Supreme Court of Arizona. In Division.

June 6, 1962.

Udall & Udall, Tucson, for appellant.

Wright, Goddard & Barry, Tucson, for appellees.

STRUCKMEYER, Justice.

Plaintiff commenced this action to recover damages sustained as a result of an alleged breach of contract by anticipatory repudiation. Defendants filed a counterclaim alleging the breach was by the plaintiff. This is an appeal from a judgment entered on a directed verdict in favor of *305 defendants and from the judgment entered in favor of defendants on their counterclaim.

On November 20, 1956, plaintiff and defendants entered into an agreement the terms of which provided that plaintiff would construct a building on land owned by him and lease it to defendants for ten years. The rent clause of the agreement set forth a mathematical formula, the purpose of which was to establish the total amount of rent for the ten year period.[1] Within a day or two after signing the agreement, plaintiff's agent contacted defendant Victor Hirsch and informed him that there had been a mistake in the rent provision in that the figure of $1,200 used in the formula should have been $12,000. Mr. Hirsch agreed that there had been an error and orally promised to give plaintiff a letter setting forth the monthly rent when the bids were in. Neither party contended that the $1,200 figure was correct and later, after suit was brought, the parties stipulated at the pre-trial conference that the figure $1,200 be changed to read $12,000 in order to eliminate a count for reformation.

A satisfactory bid for the construction of the building was received on January 27, 1957. The following day Hirsch, one of the defendants, went to the plaintiff's office and presented him with an addendum which he had prepared in lieu of the letter. The addendum set forth the monthly rent and also contained four additional items.[2] The first item setting forth the monthly rent *306 was agreeable to plaintiff, however a dispute arose over the four additional items. After discussing the matter for an hour and a half, the parties were unable to agree on all of the additional items. The conference between the parties ended with neither party having signed the addendum. All further discussion and correspondence on the matter was carried on by the parties' attorneys.

During the next three weeks four letters were written and exchanged. The final letter written on February 18, 1957, by plaintiff's attorney stated that plaintiff was willing and ready to carry out the terms of the agreement and that construction would start immediately if defendants would inform plaintiff in writing that the rent would be $200 per month for the first year and $250 per month for the last nine years of the lease. The defendants did not inform plaintiff in writing to this effect. There was no further discussion or correspondence on the matter.

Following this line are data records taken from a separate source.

-- ==== Sys2Proof/Machine/Pair.lean ====
section
/-! DEFINITION. The Rein link and the pair: formation, states, time following, mirrors held and hand-offs
(15_rein_link_pair.md, R434 to R452; R72). -/

namespace Sys2Proof.Machine

open Sys2Proof

/-! ### Fields of RNL_CTRL (Table 15-5) -/

def State.pairEn (s : State) : Bool := nbits (s.reg 0x70000) 0 1 == 1
def State.pairMaster (s : State) : Bool := nbits (s.reg 0x70000) 1 1 == 1
def State.pairAuto (s : State) : Bool := nbits (s.reg 0x70000) 2 1 == 1
def State.sbEn (s : State) : Bool := nbits (s.reg 0x70000) 3 1 == 1
def State.commitWait (s : State) : Bool := nbits (s.reg 0x70000) 4 1 == 1

/-- Mirroring states. -/
def PairState.mirroring : PairState → Bool
  | .syncing => true
  | .paired => true
  | _ => false

/-- States in which the follower keeps PAIR_FOLLOW (R72). -/
def PairState.follows : PairState → Bool
  | .syncing => true
  | .paired => true
  | .degraded => true
  | _ => false

/-! ### Streams that leave -/

/-- A group without members, and the companions of a group that is gone, cease to exist. -/
def Work.prune (w : Work) : Work :=
  let used (g : Group) : Bool :=
    w.streams.any (fun x => x.group == g.num) || g.companionOf.isSome || w.jobs.any (fun j => j.kind == .launch g.num)
  let gs := w.groups.filter used
  { w with groups := gs.filter fun g => match g.companionOf with
      | some m => gs.any (fun x => x.num == m) || w.jobs.any (fun j => j.kind == .launch g.num)
      | none => true }

/-- Groups that are gone leave; a core-set pin that waited for the next launch of one has nothing left to move, and completes. -/
def State.prune (s : State) : State :=
  let t := s.updWork Work.prune
  t.forEach ((s.work.groups.filter fun g => (t.group? g.num).isNone).filterMap (·.nextCores)) fun c t => t.finishCmd c.2.1 c.2.2 stOK []

/-- A stream becomes CLOSED: its record, moves, input area and AFE units are free with it, and the cores of its group are mapped
anew (R270). -/
def State.removeStream (id : Nat) (s : State) : State :=
  let cores := (((s.stream? id).bind fun x => s.group? x.group).map fun g => coreList g.cores).getD []
  let s := s.updWork fun w =>
    { w with streams := w.streams.filter (·.id != id), moves := w.moves.filter fun m => m.stream != id }
  s.prune.forEach cores State.mapCore

/-- An OPEN that waits is refused: nothing stays open, and its command completes with the status. -/
def State.refuseOpen (id status : Nat) (s : State) : State :=
  match s.stream? id with
  | none => s
  | some x =>
    let s := s.removeStream id
    match x.cmd with
    | some c => s.finishCmd c.2.1 c.2.2 status []
    | none => s

/-! ### Changes of pair state (R442) -/

/-- Completions that COMMIT_WAIT held are posted: all of them, or those of chunks up to a SEQ (R447). -/
def State.releaseHeld (id : Nat) (upTo : Option Nat) (s : State) : State :=
  match s.stream? id with
  | none => s
  | some x =>
    let go (h : Nat × Nat × List Word × Bool) : Bool := upTo.elim true fun n => h.1 ≤ n
    let s := s.updStream id fun x => { x with heldComp := x.heldComp.filter fun h => !go h }
    s.forEach (x.heldComp.filter go) fun h t =>
      t.post x.rg h.2.1 (h.2.2.1.take 7) ((h.2.2.1.getD 7 0).toNat) h.2.2.2

/-- What leaving SYNCING and PAIRED does: held completions are posted, and waiting opens go on or are refused (R441, R447). -/
def State.leaveMirroring (s : State) : State :=
  let ids := s.work.streams.map (·.id)
  let s := s.forEach ids fun i t => t.releaseHeld i none
  let s := s.updPair fun p => { p with outbound := [] }
  let s := s.updStreams fun xs => xs.map fun x => { x with outHand := 0, record := { x.record with mirRead := false } }
  s.forEach ids fun i t =>
    match t.stream? i with
    | some x =>
      if !x.waitId then t
      else if (t.pair.state == .degraded || t.pair.state == .isolated) && t.pair.mirrors.any (·.stream == i) then
        t.refuseOpen i stBusy
      else t.updStream i fun x => { x with waitId := false }
    | none => t

/-- The pair enters a state: PAIR_FOLLOW clears where R72 says so, mirroring stops where it ends, and the PAIR event reports
the change with the number of streams promoted (R72, R442, Table 14-16). -/
def State.setPair (st : PairState) (promoted : Nat) (s : State) : State :=
  let old := s.pair.state
  if old == st then s
  else
    let s := s.updPair fun p => { p with state := st }
    let s := s.when (old.mirroring && !st.mirroring) State.leaveMirroring
    let s := s.when (!st.mirroring && st != .degraded && st != .isolated) fun t =>
      t.updStreams fun xs => xs.map fun x => { x with mirrored := false }
    let lost := s.tb.linkLost
    let s := s.when (!st.follows) fun t =>
      (t.updTb fun b => { b with pairFollow := false, pairLocked := false, linkLost := false }).when lost
        (State.timebaseEvent 3 false)
    s.devEvent 7 [BitVec.ofNat 32 st.code, BitVec.ofNat 32 promoted]

/-- Mirrors held for the partner are dropped. -/
def State.dropMirrors (s : State) : State :=
  s.updPair fun p => { p with mirrors := [], mirPages := [], reserved := [], inbound := [], handovers := [] }

/-- The mirrors that partition p's pool holds are dropped, with what waits for that pool (R517). -/
def State.dropPartMirrors (p : Nat) (s : State) : State :=
  s.updPair fun q =>
    let ms := q.mirrors.filter fun m => m.desc.part != p
    { q with
      mirrors := ms, inbound := q.inbound.filter fun h => h.desc.part != p
      reserved := q.reserved.filter fun r => r.2.1 != p
      mirPages := q.mirPages.filter fun g => ms.any fun m => m.pages.contains g.1 }

/-- TAKEOVER by one of the decision paths of R465; a hand-back in progress ends (R442). -/
def State.takeover (path : Nat) (s : State) : State :=
  ((s.setPair .takeover 0).updPair fun p => { p with path := path, handback := none }).updStreams fun xs =>
    xs.map fun x => { x with handback := false }

/-! ### Formation (R438, R439, R449) -/

/-- The refusal code of Table 15-1; 0 when nothing refuses. -/
def State.refusal (p : PartnerInfo) (s : State) : Nat :=
  let open' (x : Stream) : Bool := x.state != .opening && x.state != .closing
  let need (q : Nat) : Nat := sumBy (fun x : Stream => if x.part == q then x.record.tiles * 16384 else 0) s.work.streams
  let poolBad (q : Nat) : Bool :=
    s.work.streams.any (fun x => x.part == q && open' x) &&
      !(p.pools.any fun y => y.1 == q && need q ≤ y.2)
  if p.variant != s.bridle.inForce.variant then 1
  else if p.period != nbits (s.reg 0x30010) 0 32 || p.epoch != s.epoch then 2
  else if p.started == s.work.started && p.master == s.pairMaster then 3
  else if s.work.partStarted.any poolBad then 4
  else if p.openIds.any fun i => (s.stream? i).isSome then 5
  else if p.proto != s.bridle.pairProto then 6
  else 0

/-- On entry to SYNCING the time master is chosen and every open stream is handed off in full (R439, R449); the survivor of a
takeover is the master of the pair that forms again (Table 15-2). -/
def State.enterSyncing (p : PartnerInfo) (s : State) : State :=
  let master := s.pair.state == .solo || (if s.work.started != p.started then s.work.started else s.pairMaster)
  let s := s.updPair fun q =>
    { q with partner := some p, partnerStarted := p.started, timeMaster := master, timeLoaded := false, refuse := 0
             linkSilent := false, inbound := [], outbound := [], path := 0 }
  let s := s.setPair .syncing 0
  let s := s.updTb fun t => { t with pairFollow := !master, pairLocked := false }
  s.forEach ((s.work.streams.filter fun x => x.state != .opening && x.state != .closing).map (·.id)) State.handOffFull

/-- The pair forms again with a partner that nothing refuses (R438, Table 15-2). -/
def State.pairAgain (p : PartnerInfo) (s : State) : State := if s.refusal p = 0 then s.enterSyncing p else s

/-- Every open stream of both devices is committed on the partner, and the follower is locked (Table 15-2); the master
learns of the follower's lock from the pair state in its heartbeats (notes/assumptions/22.md). -/
def State.syncComplete (s : State) : Bool :=
  let p := s.pair
  p.state == .syncing && p.outbound.isEmpty && p.inbound.isEmpty &&
    (s.work.streams.all fun x => x.state == .opening || x.state == .closing || x.mirrored) &&
    ((p.partner.map (·.openIds)).getD []).all (fun i => p.mirrors.any fun m => m.stream == i) &&
    (if p.timeMaster then p.partnerState == 4 else s.tb.pairLocked)

/-- SYNCING becomes PAIRED as soon as its condition holds. -/
def State.checkPaired (s : State) : State := if s.syncComplete then s.setPair .paired 0 else s

/-- Partitions whose pool on the partner is new: their streams hand off in full (R449). -/
def State.newPools (p : PartnerInfo) (s : State) : State :=
  let old := (s.pair.partner.map (·.pools)).getD []
  let s := s.updPair fun q => { q with partner := some p, partnerStarted := p.started }
  let new := (p.pools.map (·.1)).filter fun k => !old.any fun y => y.1 == k
  s.forEach ((s.work.streams.filter fun x => new.contains x.part && x.state != .opening && x.state != .closing).map (·.id))
    State.handOffFull

/-- The link is up while at least one bundle is trained (R435). -/
def State.linkUp (s : State) : Bool := s.pair.bundles != 0

/-- PAIR_EXCHANGE: the values of R438 arrive over a link that is up. -/
def execPairExchange (p : PartnerInfo) (s : State) : Res :=
  .next (if !s.alive || !s.linkUp then s
    else
      let code := s.refusal p
      match s.pair.state with
      | .training =>
        if code = 0 then (s.enterSyncing p).checkPaired
        else (s.updPair fun q => { q with refuse := code, partner := some p, partnerStarted := p.started }).setPair .refused 0
      | .solo => if code = 0 then (s.enterSyncing p).checkPaired else s
      | .degraded => if code = 0 then (s.enterSyncing p).checkPaired else s
      | .isolated => if code = 0 then (s.enterSyncing p).checkPaired else s
      | .syncing => (s.newPools p).checkPaired
      | .paired => s.newPools p
      | _ => s)

/-! ### Bundles and flits (R435) -/

/-- BUNDLE_TRAINED. -/
def execBundleTrained (b : Nat) (s : State) : Res :=
  .next (if s.alive && s.pairEn && b < 4 && s.pair.state != .off then
    s.updPair fun p => { p with bundles := p.bundles ||| BitVec.ofNat 4 (2 ^ b) }
  else s)

/-- BUNDLE_RETRAIN: the bundle is down while it retrains, and counted. -/
def execBundleRetrain (b : Nat) (s : State) : Res :=
  .next (if s.alive && b < 4 && s.pair.bundles.getLsbD b then
    (s.updPair fun p => { p with bundles := p.bundles &&& ~~~BitVec.ofNat 4 (2 ^ b) }).bump (ctrRnl 2)
  else s)

/-- FLIT_REPLAY. -/
def execFlitReplay (b : Nat) (s : State) : Res :=
  .next (if s.alive && b < 4 && s.pair.bundles.getLsbD b then s.bump (ctrRnl 1) else s)

/-! ### Heartbeats, silence, takeover (R437, R439, R442, R444) -/

/-- HEARTBEAT_SEND: a flit on every bundle that is up with pair state, start state, Cinch time and SERVICE, and a transition
of REIN_HB_OUT under SB_EN; none in fault stop (R437). -/
def execHeartbeatSend (s : State) : Res :=
  .next (if s.keeper.fstop then s
    else
      let s := s.when (s.power.dev == .run && s.power.ready && !s.power.powerFail) fun t =>
        t.sendFlit "HEARTBEAT" [t.pair.state.code, b01 t.work.started, t.tb.now, t.work.served]
      s.when (s.sbEn && (s.power.dev == .run || s.power.dev == .sleep)) (State.emit (.pin "REIN_HB_OUT" true)))

/-- A follower meets the master's time: the error of its counter, one load before it is started, slew otherwise (R72, R439). -/
def State.follow (time delay : Nat) (s : State) : State :=
  if !s.tb.pairFollow then s
  else
    let asym := signed 32 (s.reg 0x70010 % 2 ^ 32)
    let now : Int := (time : Int) + delay + asym / 2
    if !s.work.started && !s.pair.timeLoaded then
      let s := (s.updTb (Timebase.loadTo now.toNat)).updPair fun p => { p with timeLoaded := true }
      (s.setReg 0x20058 0).updTb fun t => { t with pairLocked := true }
    else
      let err : Int := (s.tb.now : Int) - now
      let ok := err.natAbs ≤ 3
      let s := s.setReg 0x20058 (unsigned 32 err)
      s.updTb fun t =>
        { t with slew := clampInt ((2 ^ 31 - 1) * nsUnit) (-err * nsUnit), pairLocked := ok, timeCoarse := t.timeCoarse && !ok }

/-- HEARTBEAT: the partner's pair state, start state, time and SERVICE, with the delay the link has measured (R437, R439,
R442). -/
def execHeartbeat (pairState : Nat) (started : Bool) (time service delay : Nat) (s : State) : Res :=
  .next (if !s.alive || !s.linkUp || s.pair.state == .off then s
    else
      let lost := s.tb.linkLost
      let s := s.updPair fun p =>
        { p with partnerState := pairState, partnerStarted := started, partnerService := service, linkSilent := false }
      let s := s.setReg 0x20054 (delay % 2 ^ 32)
      let s := match s.pair.state, s.pair.partner with
        | .degraded, some p => s.pairAgain { p with started := started }
        | .isolated, some p => s.pairAgain { p with started := started }
        | _, _ => s
      let s := s.when (lost && s.pair.state.mirroring) fun t =>
        (t.updTb fun b => { b with linkLost := false }).timebaseEvent 3 false
      let s := s.when s.pair.state.mirroring (State.follow time delay)
      if s.pair.state.mirroring && s.work.started && started && service + 2 ≤ s.work.served then
        (s.sendFlit "FENCE" []).takeover 4
      else s.checkPaired)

On May 27, 1957, plaintiff commenced this action seeking to recover architectural expenses and attorney's fees incurred by reason of defendants alleged breach of the agreement. Defendants filed a counterclaim alleging that plaintiff had breached the agreement by failing to construct the building. Thereafter plaintiff filed an amended complaint alleging that on or about January 28, 1957, defendants repudiated the agreement and refused to perform any of the conditions therein. On these issues the case was tried. At the conclusion of plaintiff's case the trial court granted defendants' motion for a directed verdict and allowed the trial to proceed on defendants' counterclaim. The jury returned a verdict in favor of defendants on their counterclaim in the amount of $7,988.38. After a denial of plaintiff's motion for a new trial, this appeal was perfected.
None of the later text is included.